Saved data entries
=== Section Start ===

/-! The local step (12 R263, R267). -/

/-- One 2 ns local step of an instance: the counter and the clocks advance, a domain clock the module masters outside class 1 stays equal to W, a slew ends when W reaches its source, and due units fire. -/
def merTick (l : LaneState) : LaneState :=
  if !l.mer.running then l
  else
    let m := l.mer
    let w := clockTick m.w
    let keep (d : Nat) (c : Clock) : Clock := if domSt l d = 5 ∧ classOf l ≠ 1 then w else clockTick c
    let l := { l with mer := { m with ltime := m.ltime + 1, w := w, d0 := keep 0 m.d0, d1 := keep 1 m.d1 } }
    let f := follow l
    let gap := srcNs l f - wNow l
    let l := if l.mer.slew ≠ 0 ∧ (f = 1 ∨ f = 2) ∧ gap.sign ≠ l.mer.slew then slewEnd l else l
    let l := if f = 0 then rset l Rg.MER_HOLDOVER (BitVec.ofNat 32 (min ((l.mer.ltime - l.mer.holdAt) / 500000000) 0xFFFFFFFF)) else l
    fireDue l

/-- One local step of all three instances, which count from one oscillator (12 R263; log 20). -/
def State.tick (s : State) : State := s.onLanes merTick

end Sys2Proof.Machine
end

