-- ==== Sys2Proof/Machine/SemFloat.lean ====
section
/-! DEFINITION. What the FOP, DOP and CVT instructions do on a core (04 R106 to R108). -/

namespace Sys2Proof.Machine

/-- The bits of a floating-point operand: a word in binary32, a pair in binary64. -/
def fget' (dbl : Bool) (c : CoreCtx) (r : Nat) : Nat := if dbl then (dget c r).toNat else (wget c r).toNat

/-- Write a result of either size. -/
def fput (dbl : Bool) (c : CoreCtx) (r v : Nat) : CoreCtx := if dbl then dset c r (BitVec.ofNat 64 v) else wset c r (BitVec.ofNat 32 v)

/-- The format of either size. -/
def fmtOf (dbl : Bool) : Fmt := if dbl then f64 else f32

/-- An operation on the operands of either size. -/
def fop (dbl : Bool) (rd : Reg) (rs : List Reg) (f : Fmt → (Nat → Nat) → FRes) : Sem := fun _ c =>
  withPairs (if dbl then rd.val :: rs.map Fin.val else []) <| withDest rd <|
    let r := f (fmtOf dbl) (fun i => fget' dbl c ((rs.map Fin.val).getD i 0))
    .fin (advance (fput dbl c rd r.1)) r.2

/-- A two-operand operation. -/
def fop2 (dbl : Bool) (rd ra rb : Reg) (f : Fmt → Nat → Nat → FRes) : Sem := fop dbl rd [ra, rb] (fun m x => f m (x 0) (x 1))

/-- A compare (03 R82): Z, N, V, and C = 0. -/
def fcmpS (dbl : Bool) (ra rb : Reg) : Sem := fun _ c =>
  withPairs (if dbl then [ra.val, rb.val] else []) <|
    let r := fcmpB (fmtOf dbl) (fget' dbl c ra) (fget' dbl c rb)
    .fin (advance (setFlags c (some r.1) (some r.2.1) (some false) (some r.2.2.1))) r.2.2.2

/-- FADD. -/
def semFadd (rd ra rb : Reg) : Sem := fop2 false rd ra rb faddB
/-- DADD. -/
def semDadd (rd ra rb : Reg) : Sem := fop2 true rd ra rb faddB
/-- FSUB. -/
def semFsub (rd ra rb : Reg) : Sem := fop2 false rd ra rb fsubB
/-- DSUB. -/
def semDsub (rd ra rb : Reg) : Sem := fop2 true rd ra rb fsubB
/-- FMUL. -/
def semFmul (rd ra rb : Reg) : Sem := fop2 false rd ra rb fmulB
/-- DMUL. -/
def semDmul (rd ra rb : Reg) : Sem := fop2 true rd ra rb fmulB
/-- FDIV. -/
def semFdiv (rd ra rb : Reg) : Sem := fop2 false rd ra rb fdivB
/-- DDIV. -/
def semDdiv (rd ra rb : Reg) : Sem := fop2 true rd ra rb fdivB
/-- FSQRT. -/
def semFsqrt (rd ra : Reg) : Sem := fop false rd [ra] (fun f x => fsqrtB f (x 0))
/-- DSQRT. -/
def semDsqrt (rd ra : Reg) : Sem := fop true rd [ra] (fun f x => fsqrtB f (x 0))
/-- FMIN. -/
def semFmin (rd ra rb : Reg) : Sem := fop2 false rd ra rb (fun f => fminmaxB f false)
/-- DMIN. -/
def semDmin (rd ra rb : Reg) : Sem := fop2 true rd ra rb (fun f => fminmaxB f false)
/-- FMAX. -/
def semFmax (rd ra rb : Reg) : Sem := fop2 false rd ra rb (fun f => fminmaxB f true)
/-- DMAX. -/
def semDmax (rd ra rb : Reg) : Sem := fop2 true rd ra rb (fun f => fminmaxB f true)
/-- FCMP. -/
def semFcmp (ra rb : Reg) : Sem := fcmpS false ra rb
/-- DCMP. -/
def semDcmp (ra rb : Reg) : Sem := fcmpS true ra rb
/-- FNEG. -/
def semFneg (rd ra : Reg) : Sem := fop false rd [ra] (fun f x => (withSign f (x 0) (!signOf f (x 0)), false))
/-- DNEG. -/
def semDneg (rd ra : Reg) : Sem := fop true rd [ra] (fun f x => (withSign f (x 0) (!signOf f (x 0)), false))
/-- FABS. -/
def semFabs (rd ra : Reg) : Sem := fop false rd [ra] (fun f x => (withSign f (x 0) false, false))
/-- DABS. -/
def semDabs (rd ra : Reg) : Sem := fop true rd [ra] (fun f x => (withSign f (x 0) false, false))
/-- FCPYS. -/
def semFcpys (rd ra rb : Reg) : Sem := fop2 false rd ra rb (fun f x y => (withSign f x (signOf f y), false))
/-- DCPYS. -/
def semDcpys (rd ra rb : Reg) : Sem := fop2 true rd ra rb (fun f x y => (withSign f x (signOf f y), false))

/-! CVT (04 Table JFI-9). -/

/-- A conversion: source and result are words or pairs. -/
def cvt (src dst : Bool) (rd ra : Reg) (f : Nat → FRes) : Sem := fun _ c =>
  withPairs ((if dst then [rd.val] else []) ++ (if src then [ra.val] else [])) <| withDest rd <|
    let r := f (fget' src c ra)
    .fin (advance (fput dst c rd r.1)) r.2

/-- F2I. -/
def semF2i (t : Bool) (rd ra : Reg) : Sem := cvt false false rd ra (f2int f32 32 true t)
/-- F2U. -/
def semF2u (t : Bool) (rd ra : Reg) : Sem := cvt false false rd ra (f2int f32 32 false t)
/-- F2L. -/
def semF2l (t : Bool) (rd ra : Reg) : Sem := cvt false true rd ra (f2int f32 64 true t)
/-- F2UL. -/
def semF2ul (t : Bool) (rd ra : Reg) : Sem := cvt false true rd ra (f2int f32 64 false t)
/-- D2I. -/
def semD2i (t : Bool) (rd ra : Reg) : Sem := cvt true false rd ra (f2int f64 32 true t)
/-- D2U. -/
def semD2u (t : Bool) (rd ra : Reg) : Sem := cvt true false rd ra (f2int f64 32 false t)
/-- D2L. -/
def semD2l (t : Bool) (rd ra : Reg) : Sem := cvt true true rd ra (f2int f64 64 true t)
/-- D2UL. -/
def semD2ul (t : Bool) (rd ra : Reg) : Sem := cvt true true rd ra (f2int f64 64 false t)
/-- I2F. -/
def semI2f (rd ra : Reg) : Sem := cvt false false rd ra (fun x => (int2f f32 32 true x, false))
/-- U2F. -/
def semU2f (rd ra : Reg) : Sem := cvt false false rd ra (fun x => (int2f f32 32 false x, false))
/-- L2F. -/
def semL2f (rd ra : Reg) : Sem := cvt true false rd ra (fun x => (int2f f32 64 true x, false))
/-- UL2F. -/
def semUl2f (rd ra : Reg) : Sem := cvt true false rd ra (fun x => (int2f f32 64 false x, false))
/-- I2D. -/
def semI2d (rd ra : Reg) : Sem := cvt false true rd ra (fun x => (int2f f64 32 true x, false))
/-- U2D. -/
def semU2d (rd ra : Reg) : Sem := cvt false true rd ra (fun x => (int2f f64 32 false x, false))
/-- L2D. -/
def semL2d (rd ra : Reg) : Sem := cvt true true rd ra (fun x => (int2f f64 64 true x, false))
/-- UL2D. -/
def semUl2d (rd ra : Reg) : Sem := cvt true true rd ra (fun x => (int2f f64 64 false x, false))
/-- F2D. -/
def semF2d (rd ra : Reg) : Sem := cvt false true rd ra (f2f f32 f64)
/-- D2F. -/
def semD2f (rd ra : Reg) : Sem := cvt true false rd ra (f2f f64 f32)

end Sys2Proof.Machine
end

=== Section End ===
=== Section Start ===

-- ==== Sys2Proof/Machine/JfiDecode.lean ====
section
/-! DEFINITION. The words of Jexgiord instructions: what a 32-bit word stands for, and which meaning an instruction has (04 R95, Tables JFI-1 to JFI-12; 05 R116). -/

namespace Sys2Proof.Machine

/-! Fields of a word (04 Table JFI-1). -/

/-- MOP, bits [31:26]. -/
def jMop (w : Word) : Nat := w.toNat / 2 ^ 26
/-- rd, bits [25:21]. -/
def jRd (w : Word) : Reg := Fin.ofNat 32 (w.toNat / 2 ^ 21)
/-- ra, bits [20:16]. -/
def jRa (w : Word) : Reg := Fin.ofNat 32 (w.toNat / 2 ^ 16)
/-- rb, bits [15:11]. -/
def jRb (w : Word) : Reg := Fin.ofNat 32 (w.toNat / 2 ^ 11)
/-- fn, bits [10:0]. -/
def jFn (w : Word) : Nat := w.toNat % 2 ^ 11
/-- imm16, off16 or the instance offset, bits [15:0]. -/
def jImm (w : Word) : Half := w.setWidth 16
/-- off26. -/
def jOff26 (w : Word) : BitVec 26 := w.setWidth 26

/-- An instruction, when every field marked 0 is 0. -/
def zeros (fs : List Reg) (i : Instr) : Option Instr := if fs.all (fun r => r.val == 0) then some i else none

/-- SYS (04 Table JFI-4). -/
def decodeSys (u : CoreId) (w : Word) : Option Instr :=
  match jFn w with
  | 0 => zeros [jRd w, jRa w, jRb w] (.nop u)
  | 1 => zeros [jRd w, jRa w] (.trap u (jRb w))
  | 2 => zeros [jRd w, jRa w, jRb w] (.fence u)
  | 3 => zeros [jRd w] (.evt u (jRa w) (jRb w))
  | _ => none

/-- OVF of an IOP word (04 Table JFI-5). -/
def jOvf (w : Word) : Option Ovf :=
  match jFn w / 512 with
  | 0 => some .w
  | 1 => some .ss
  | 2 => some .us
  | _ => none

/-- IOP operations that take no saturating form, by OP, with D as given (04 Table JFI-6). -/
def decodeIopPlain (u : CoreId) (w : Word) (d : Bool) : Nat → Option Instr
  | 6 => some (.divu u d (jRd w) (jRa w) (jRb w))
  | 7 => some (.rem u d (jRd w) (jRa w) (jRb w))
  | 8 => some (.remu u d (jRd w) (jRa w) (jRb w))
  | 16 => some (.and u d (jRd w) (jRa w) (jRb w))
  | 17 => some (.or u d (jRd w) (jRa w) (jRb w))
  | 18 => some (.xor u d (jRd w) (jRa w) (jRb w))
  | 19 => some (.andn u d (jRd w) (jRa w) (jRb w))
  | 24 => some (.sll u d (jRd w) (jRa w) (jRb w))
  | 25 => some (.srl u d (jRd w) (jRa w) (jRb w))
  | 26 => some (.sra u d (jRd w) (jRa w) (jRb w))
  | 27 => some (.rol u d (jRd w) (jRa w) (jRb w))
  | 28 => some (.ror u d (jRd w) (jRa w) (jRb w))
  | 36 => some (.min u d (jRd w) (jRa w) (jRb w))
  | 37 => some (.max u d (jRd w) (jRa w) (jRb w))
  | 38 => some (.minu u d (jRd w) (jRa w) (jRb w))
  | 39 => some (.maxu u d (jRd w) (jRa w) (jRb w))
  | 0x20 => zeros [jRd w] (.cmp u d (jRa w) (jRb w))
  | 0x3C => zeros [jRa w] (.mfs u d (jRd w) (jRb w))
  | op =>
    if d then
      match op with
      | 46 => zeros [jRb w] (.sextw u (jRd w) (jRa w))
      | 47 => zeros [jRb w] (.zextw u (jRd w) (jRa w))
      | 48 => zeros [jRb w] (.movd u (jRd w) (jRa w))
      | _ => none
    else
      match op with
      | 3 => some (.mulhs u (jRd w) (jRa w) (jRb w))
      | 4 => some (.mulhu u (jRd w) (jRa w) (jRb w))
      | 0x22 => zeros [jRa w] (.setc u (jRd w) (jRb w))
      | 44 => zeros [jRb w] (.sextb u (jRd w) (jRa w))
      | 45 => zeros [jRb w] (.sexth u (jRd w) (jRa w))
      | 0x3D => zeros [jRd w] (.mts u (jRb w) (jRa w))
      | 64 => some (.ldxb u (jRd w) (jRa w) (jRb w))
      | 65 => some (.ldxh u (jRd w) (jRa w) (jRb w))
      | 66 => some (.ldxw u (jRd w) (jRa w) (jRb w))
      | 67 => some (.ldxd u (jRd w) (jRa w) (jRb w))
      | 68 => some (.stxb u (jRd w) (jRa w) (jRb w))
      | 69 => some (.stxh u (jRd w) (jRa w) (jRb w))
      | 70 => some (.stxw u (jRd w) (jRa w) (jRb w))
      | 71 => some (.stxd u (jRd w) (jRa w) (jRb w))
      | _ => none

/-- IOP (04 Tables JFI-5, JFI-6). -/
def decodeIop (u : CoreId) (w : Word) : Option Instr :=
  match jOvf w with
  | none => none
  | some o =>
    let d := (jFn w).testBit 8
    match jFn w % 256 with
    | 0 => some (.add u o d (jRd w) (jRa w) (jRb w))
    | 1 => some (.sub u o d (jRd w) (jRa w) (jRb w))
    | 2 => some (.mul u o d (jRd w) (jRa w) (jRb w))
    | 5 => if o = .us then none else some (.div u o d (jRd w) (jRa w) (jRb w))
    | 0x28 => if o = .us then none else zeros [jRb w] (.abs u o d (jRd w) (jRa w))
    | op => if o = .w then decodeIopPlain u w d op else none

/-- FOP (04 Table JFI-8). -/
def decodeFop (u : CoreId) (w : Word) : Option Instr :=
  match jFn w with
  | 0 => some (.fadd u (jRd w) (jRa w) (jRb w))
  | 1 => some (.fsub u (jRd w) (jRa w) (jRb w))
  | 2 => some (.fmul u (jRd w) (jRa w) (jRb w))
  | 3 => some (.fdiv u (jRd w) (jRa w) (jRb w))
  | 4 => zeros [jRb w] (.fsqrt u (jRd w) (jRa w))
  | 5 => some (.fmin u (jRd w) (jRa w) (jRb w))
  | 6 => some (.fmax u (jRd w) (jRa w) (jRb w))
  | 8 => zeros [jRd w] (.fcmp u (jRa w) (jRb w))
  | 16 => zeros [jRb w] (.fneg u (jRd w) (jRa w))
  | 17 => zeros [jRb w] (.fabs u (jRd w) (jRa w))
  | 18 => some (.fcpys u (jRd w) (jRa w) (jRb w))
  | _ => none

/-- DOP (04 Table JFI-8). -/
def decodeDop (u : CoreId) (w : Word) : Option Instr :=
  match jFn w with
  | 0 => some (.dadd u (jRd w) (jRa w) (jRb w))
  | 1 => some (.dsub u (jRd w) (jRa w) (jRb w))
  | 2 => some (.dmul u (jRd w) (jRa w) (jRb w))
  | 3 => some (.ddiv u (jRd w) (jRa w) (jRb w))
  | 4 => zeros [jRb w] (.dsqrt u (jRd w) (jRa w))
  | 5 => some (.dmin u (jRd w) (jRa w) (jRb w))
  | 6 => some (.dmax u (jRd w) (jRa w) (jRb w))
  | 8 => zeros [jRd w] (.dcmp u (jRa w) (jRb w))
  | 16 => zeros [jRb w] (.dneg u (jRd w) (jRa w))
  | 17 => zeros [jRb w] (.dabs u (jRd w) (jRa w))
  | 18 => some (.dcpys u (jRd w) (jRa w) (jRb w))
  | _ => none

=== Section End ===

What to do:
The lines above starting at the one that contains "bits [20:16]. -/" and ending at the one that contains "marked 0 is 0. -/" must be transcribed exactly, and no other lines may appear.

Reply to the exercise:
/-- ra, bits [20:16]. -/
def jRa (w : Word) : Reg := Fin.ofNat 32 (w.toNat / 2 ^ 16)
/-- rb, bits [15:11]. -/
def jRb (w : Word) : Reg := Fin.ofNat 32 (w.toNat / 2 ^ 11)
/-- fn, bits [10:0]. -/
def jFn (w : Word) : Nat := w.toNat % 2 ^ 11
/-- imm16, off16 or the instance offset, bits [15:0]. -/
def jImm (w : Word) : Half := w.setWidth 16
/-- off26. -/
def jOff26 (w : Word) : BitVec 26 := w.setWidth 26

/-- An instruction, when every field marked 0 is 0. -/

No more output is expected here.